/-! ### endRequest -/

@[simp] theorem endRequest_cfg (r : Result) (s : State) : (endRequest r s).cfg = s.cfg := rfl
@[simp] theorem endRequest_drvState (r : Result) (s : State) : (endRequest r s).drvState = s.drvState := rfl
@[simp] theorem endRequest_fb (r : Result) (s : State) : (endRequest r s).fb = s.fb := rfl
@[simp] theorem endRequest_rstOut (r : Result) (s : State) : (endRequest r s).rstOut = s.rstOut := rfl
@[simp] theorem endRequest_dcOut (r : Result) (s : State) : (endRequest r s).dcOut = s.dcOut := rfl
@[simp] theorem endRequest_seq (r : Result) (s : State) : (endRequest r s).seq = .idle := rfl
@[simp] theorem endRequest_pollN (r : Result) (s : State) : (endRequest r s).pollN = none := rfl
@[simp] theorem endRequest_req (r : Result) (s : State) : (endRequest r s).req = s.req := rfl
@[simp] theorem endRequest_result (r : Result) (s : State) : (endRequest r s).result = some r := rfl
@[simp] theorem endRequest_trace (r : Result) (s : State) : (endRequest r s).trace = s.trace := rfl
@[simp] theorem endRequest_requests (r : Result) (s : State) : (endRequest r s).requests = s.requests := rfl
@[simp] theorem endRequest_busAnswers (r : Result) (s : State) : (endRequest r s).busAnswers = s.busAnswers := rfl
@[simp] theorem endRequest_busySamples (r : Result) (s : State) : (endRequest r s).busySamples = s.busySamples := rfl
@[simp] theorem endRequest_freeBus (r : Result) (s : State) : (endRequest r s).freeBus = s.freeBus := rfl
@[simp] theorem endRequest_freeBusy (r : Result) (s : State) : (endRequest r s).freeBusy = s.freeBusy := rfl

/-! ### returnOk -/

@[simp] theorem returnOk_cfg (s : State) : (returnOk s).cfg = s.cfg := rfl
@[simp] theorem returnOk_drvState (s : State) : (returnOk s).drvState = s.drvState := rfl
@[simp] theorem returnOk_fb (s : State) : (returnOk s).fb = s.fb := rfl
@[simp] theorem returnOk_rstOut (s : State) : (returnOk s).rstOut = s.rstOut := rfl
@[simp] theorem returnOk_dcOut (s : State) : (returnOk s).dcOut = s.dcOut := rfl
@[simp] theorem returnOk_seq (s : State) : (returnOk s).seq = .idle := rfl
@[simp] theorem returnOk_pollN (s : State) : (returnOk s).pollN = none := rfl
@[simp] theorem returnOk_req (s : State) : (returnOk s).req = s.req := rfl
@[simp] theorem returnOk_result (s : State) : (returnOk s).result = some .ok := rfl
@[simp] theorem returnOk_trace (s : State) : (returnOk s).trace = s.trace := rfl
@[simp] theorem returnOk_requests (s : State) : (returnOk s).requests = s.requests := rfl
@[simp] theorem returnOk_busAnswers (s : State) : (returnOk s).busAnswers = s.busAnswers := rfl
@[simp] theorem returnOk_busySamples (s : State) : (returnOk s).busySamples = s.busySamples := rfl
@[simp] theorem returnOk_freeBus (s : State) : (returnOk s).freeBus = s.freeBus := rfl
@[simp] theorem returnOk_freeBusy (s : State) : (returnOk s).freeBusy = s.freeBusy := rfl

/-! ### raiseError -/

@[simp] theorem raiseError_cfg (k : ErrorKind) (s : State) : (raiseError k s).cfg = s.cfg := rfl
@[simp] theorem raiseError_drvState (k : ErrorKind) (s : State) : (raiseError k s).drvState = s.drvState := rfl
@[simp] theorem raiseError_fb (k : ErrorKind) (s : State) : (raiseError k s).fb = s.fb := rfl
@[simp] theorem raiseError_rstOut (k : ErrorKind) (s : State) : (raiseError k s).rstOut = s.rstOut := rfl
@[simp] theorem raiseError_dcOut (k : ErrorKind) (s : State) : (raiseError k s).dcOut = s.dcOut := rfl
@[simp] theorem raiseError_seq (k : ErrorKind) (s : State) : (raiseError k s).seq = .idle := rfl
@[simp] theorem raiseError_pollN (k : ErrorKind) (s : State) : (raiseError k s).pollN = none := rfl
@[simp] theorem raiseError_req (k : ErrorKind) (s : State) : (raiseError k s).req = s.req := rfl
@[simp] theorem raiseError_result (k : ErrorKind) (s : State) : (raiseError k s).result = some (.err k) := rfl
@[simp] theorem raiseError_trace (k : ErrorKind) (s : State) : (raiseError k s).trace = s.trace := rfl
@[simp] theorem raiseError_requests (k : ErrorKind) (s : State) : (raiseError k s).requests = s.requests := rfl
@[simp] theorem raiseError_busAnswers (k : ErrorKind) (s : State) : (raiseError k s).busAnswers = s.busAnswers := rfl
@[simp] theorem raiseError_busySamples (k : ErrorKind) (s : State) : (raiseError k s).busySamples = s.busySamples := rfl
@[simp] theorem raiseError_freeBus (k : ErrorKind) (s : State) : (raiseError k s).freeBus = s.freeBus := rfl
@[simp] theorem raiseError_freeBusy (k : ErrorKind) (s : State) : (raiseError k s).freeBusy = s.freeBusy := rfl

/-! ### writeDrvState -/

@[simp] theorem writeDrvState_cfg (st : DrvState) (s : State) : (writeDrvState st s).cfg = s.cfg := rfl
@[simp] theorem writeDrvState_drvState (st : DrvState) (s : State) : (writeDrvState st s).drvState = st := rfl
@[simp] theorem writeDrvState_fb (st : DrvState) (s : State) : (writeDrvState st s).fb = s.fb := rfl
@[simp] theorem writeDrvState_rstOut (st : DrvState) (s : State) : (writeDrvState st s).rstOut = s.rstOut := rfl
@[simp] theorem writeDrvState_dcOut (st : DrvState) (s : State) : (writeDrvState st s).dcOut = s.dcOut := rfl
@[simp] theorem writeDrvState_seq (st : DrvState) (s : State) : (writeDrvState st s).seq = s.seq := rfl
@[simp] theorem writeDrvState_pollN (st : DrvState) (s : State) : (writeDrvState st s).pollN = s.pollN := rfl
@[simp] theorem writeDrvState_req (st : DrvState) (s : State) : (writeDrvState st s).req = s.req := rfl
@[simp] theorem writeDrvState_result (st : DrvState) (s : State) : (writeDrvState st s).result = s.result := rfl
@[simp] theorem writeDrvState_trace (st : DrvState) (s : State) : (writeDrvState st s).trace = s.trace := rfl
@[simp] theorem writeDrvState_requests (st : DrvState) (s : State) : (writeDrvState st s).requests = s.requests := rfl
@[simp] theorem writeDrvState_busAnswers (st : DrvState) (s : State) : (writeDrvState st s).busAnswers = s.busAnswers := rfl
@[simp] theorem writeDrvState_busySamples (st : DrvState) (s : State) : (writeDrvState st s).busySamples = s.busySamples := rfl
@[simp] theorem writeDrvState_freeBus (st : DrvState) (s : State) : (writeDrvState st s).freeBus = s.freeBus := rfl
@[simp] theorem writeDrvState_freeBusy (st : DrvState) (s : State) : (writeDrvState st s).freeBusy = s.freeBusy := rfl

/-! ### startPollCount -/

@[simp] theorem startPollCount_cfg (s : State) : (startPollCount s).cfg = s.cfg := rfl
@[simp] theorem startPollCount_drvState (s : State) : (startPollCount s).drvState = s.drvState := rfl
@[simp] theorem startPollCount_fb (s : State) : (startPollCount s).fb = s.fb := rfl
@[simp] theorem startPollCount_rstOut (s : State) : (startPollCount s).rstOut = s.rstOut := rfl
@[simp] theorem startPollCount_dcOut (s : State) : (startPollCount s).dcOut = s.dcOut := rfl
@[simp] theorem startPollCount_seq (s : State) : (startPollCount s).seq = s.seq := rfl
@[simp] theorem startPollCount_pollN (s : State) : (startPollCount s).pollN = some 0 := rfl
@[simp] theorem startPollCount_req (s : State) : (startPollCount s).req = s.req := rfl
@[simp] theorem startPollCount_result (s : State) : (startPollCount s).result = s.result := rfl
@[simp] theorem startPollCount_trace (s : State) : (startPollCount s).trace = s.trace := rfl
@[simp] theorem startPollCount_requests (s : State) : (startPollCount s).requests = s.requests := rfl
@[simp] theorem startPollCount_busAnswers (s : State) : (startPollCount s).busAnswers = s.busAnswers := rfl
@[simp] theorem startPollCount_busySamples (s : State) : (startPollCount s).busySamples = s.busySamples := rfl
@[simp] theorem startPollCount_freeBus (s : State) : (startPollCount s).freeBus = s.freeBus := rfl
@[simp] theorem startPollCount_freeBusy (s : State) : (startPollCount s).freeBusy = s.freeBusy := rfl

/-! ### countPoll -/

@[simp] theorem countPoll_cfg (s : State) : (countPoll s).cfg = s.cfg := rfl
@[simp] theorem countPoll_drvState (s : State) : (countPoll s).drvState = s.drvState := rfl
@[simp] theorem countPoll_fb (s : State) : (countPoll s).fb = s.fb := rfl
@[simp] theorem countPoll_rstOut (s : State) : (countPoll s).rstOut = s.rstOut := rfl
@[simp] theorem countPoll_dcOut (s : State) : (countPoll s).dcOut = s.dcOut := rfl
@[simp] theorem countPoll_seq (s : State) : (countPoll s).seq = s.seq := rfl
@[simp] theorem countPoll_pollN (s : State) : (countPoll s).pollN = s.pollN.map (· + 1) := rfl
@[simp] theorem countPoll_req (s : State) : (countPoll s).req = s.req := rfl
@[simp] theorem countPoll_result (s : State) : (countPoll s).result = s.result := rfl
@[simp] theorem countPoll_trace (s : State) : (countPoll s).trace = s.trace := rfl
@[simp] theorem countPoll_requests (s : State) : (countPoll s).requests = s.requests := rfl
@[simp] theorem countPoll_busAnswers (s : State) : (countPoll s).busAnswers = s.busAnswers := rfl
@[simp] theorem countPoll_busySamples (s : State) : (countPoll s).busySamples = s.busySamples := rfl
@[simp] theorem countPoll_freeBus (s : State) : (countPoll s).freeBus = s.freeBus := rfl
@[simp] theorem countPoll_freeBusy (s : State) : (countPoll s).freeBusy = s.freeBusy := rfl

/-! ### dropPollCount -/

@[simp] theorem dropPollCount_cfg (s : State) : (dropPollCount s).cfg = s.cfg := rfl
@[simp] theorem dropPollCount_drvState (s : State) : (dropPollCount s).drvState = s.drvState := rfl
@[simp] theorem dropPollCount_fb (s : State) : (dropPollCount s).fb = s.fb := rfl
@[simp] theorem dropPollCount_rstOut (s : State) : (dropPollCount s).rstOut = s.rstOut := rfl
@[simp] theorem dropPollCount_dcOut (s : State) : (dropPollCount s).dcOut = s.dcOut := rfl
@[simp] theorem dropPollCount_seq (s : State) : (dropPollCount s).seq = s.seq := rfl
@[simp] theorem dropPollCount_pollN (s : State) : (dropPollCount s).pollN = none := rfl
@[simp] theorem dropPollCount_req (s : State) : (dropPollCount s).req = s.req := rfl
@[simp] theorem dropPollCount_result (s : State) : (dropPollCount s).result = s.result := rfl
@[simp] theorem dropPollCount_trace (s : State) : (dropPollCount s).trace = s.trace := rfl
@[simp] theorem dropPollCount_requests (s : State) : (dropPollCount s).requests = s.requests := rfl
@[simp] theorem dropPollCount_busAnswers (s : State) : (dropPollCount s).busAnswers = s.busAnswers := rfl
@[simp] theorem dropPollCount_busySamples (s : State) : (dropPollCount s).busySamples = s.busySamples := rfl
@[simp] theorem dropPollCount_freeBus (s : State) : (dropPollCount s).freeBus = s.freeBus := rfl
@[simp] theorem dropPollCount_freeBusy (s : State) : (dropPollCount s).freeBusy = s.freeBusy := rfl

/-! ### startTasks -/

@[simp] theorem startTasks_cfg (ts : List Task) (s : State) : (startTasks ts s).cfg = s.cfg := rfl
@[simp] theorem startTasks_drvState (ts : List Task) (s : State) : (startTasks ts s).drvState = s.drvState := rfl
@[simp] theorem startTasks_fb (ts : List Task) (s : State) : (startTasks ts s).fb = s.fb := rfl
@[simp] theorem startTasks_rstOut (ts : List Task) (s : State) : (startTasks ts s).rstOut = s.rstOut := rfl
@[simp] theorem startTasks_dcOut (ts : List Task) (s : State) : (startTasks ts s).dcOut = s.dcOut := rfl
@[simp] theorem startTasks_seq (ts : List Task) (s : State) : (startTasks ts s).seq = .running ts := rfl
@[simp] theorem startTasks_pollN (ts : List Task) (s : State) : (startTasks ts s).pollN = s.pollN := rfl
@[simp] theorem startTasks_req (ts : List Task) (s : State) : (startTasks ts s).req = s.req := rfl
@[simp] theorem startTasks_result (ts : List Task) (s : State) : (startTasks ts s).result = none := rfl
@[simp] theorem startTasks_trace (ts : List Task) (s : State) : (startTasks ts s).trace = s.trace := rfl
@[simp] theorem startTasks_requests (ts : List Task) (s : State) : (startTasks ts s).requests = s.requests := rfl
@[simp] theorem startTasks_busAnswers (ts : List Task) (s : State) : (startTasks ts s).busAnswers = s.busAnswers := rfl
@[simp] theorem startTasks_busySamples (ts : List Task) (s : State) : (startTasks ts s).busySamples = s.busySamples := rfl
@[simp] theorem startTasks_freeBus (ts : List Task) (s : State) : (startTasks ts s).freeBus = s.freeBus := rfl
@[simp] theorem startTasks_freeBusy (ts : List Task) (s : State) : (startTasks ts s).freeBusy = s.freeBusy := rfl

/-! ### presentRequest -/

@[simp] theorem presentRequest_cfg (r : Request) (rs : List Request) (s : State) : (presentRequest r rs s).cfg = s.cfg := rfl
@[simp] theorem presentRequest_drvState (r : Request) (rs : List Request) (s : State) : (presentRequest r rs s).drvState = s.drvState := rfl
@[simp] theorem presentRequest_fb (r : Request) (rs : List Request) (s : State) : (presentRequest r rs s).fb = s.fb := rfl
@[simp] theorem presentRequest_rstOut (r : Request) (rs : List Request) (s : State) : (presentRequest r rs s).rstOut = s.rstOut := rfl
@[simp] theorem presentRequest_dcOut (r : Request) (rs : List Request) (s : State) : (presentRequest r rs s).dcOut = s.dcOut := rfl
@[simp] theorem presentRequest_seq (r : Request) (rs : List Request) (s : State) : (presentRequest r rs s).seq = s.seq := rfl
@[simp] theorem presentRequest_pollN (r : Request) (rs : List Request) (s : State) : (presentRequest r rs s).pollN = s.pollN := rfl
@[simp] theorem presentRequest_req (r : Request) (rs : List Request) (s : State) : (presentRequest r rs s).req = r := rfl
@[simp] theorem presentRequest_result (r : Request) (rs : List Request) (s : State) : (presentRequest r rs s).result = s.result := rfl
@[simp] theorem presentRequest_trace (r : Request) (rs : List Request) (s : State) : (presentRequest r rs s).trace = s.trace := rfl
@[simp] theorem presentRequest_requests (r : Request) (rs : List Request) (s : State) : (presentRequest r rs s).requests = rs := rfl
@[simp] theorem presentRequest_busAnswers (r : Request) (rs : List Request) (s : State) : (presentRequest r rs s).busAnswers = s.busAnswers := rfl
@[simp] theorem presentRequest_busySamples (r : Request) (rs : List Request) (s : State) : (presentRequest r rs s).busySamples = s.busySamples := rfl
@[simp] theorem presentRequest_freeBus (r : Request) (rs : List Request) (s : State) : (presentRequest r rs s).freeBus = s.freeBus := rfl
@[simp] theorem presentRequest_freeBusy (r : Request) (rs : List Request) (s : State) : (presentRequest r rs s).freeBusy = s.freeBusy := rfl

end Sys2Proof.Machine
end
---------------
> _Required action_:
Using the entries above, give back exactly the line containing "(raiseError k s).trace = s.trace := rfl", the line containing "st s).cfg = s.cfg := rfl", and every line between them, and nothing else.

> _Answer box_:
@[simp] theorem raiseError_trace (k : ErrorKind) (s : State) : (raiseError k s).trace = s.trace := rfl
@[simp] theorem raiseError_requests (k : ErrorKind) (s : State) : (raiseError k s).requests = s.requests := rfl
@[simp] theorem raiseError_busAnswers (k : ErrorKind) (s : State) : (raiseError k s).busAnswers = s.busAnswers := rfl
@[simp] theorem raiseError_busySamples (k : ErrorKind) (s : State) : (raiseError k s).busySamples = s.busySamples := rfl
@[simp] theorem raiseError_freeBus (k : ErrorKind) (s : State) : (raiseError k s).freeBus = s.freeBus := rfl
@[simp] theorem raiseError_freeBusy (k : ErrorKind) (s : State) : (raiseError k s).freeBusy = s.freeBusy := rfl

/-! ### writeDrvState -/

@[simp] theorem writeDrvState_cfg (st : DrvState) (s : State) : (writeDrvState st s).cfg = s.cfg := rfl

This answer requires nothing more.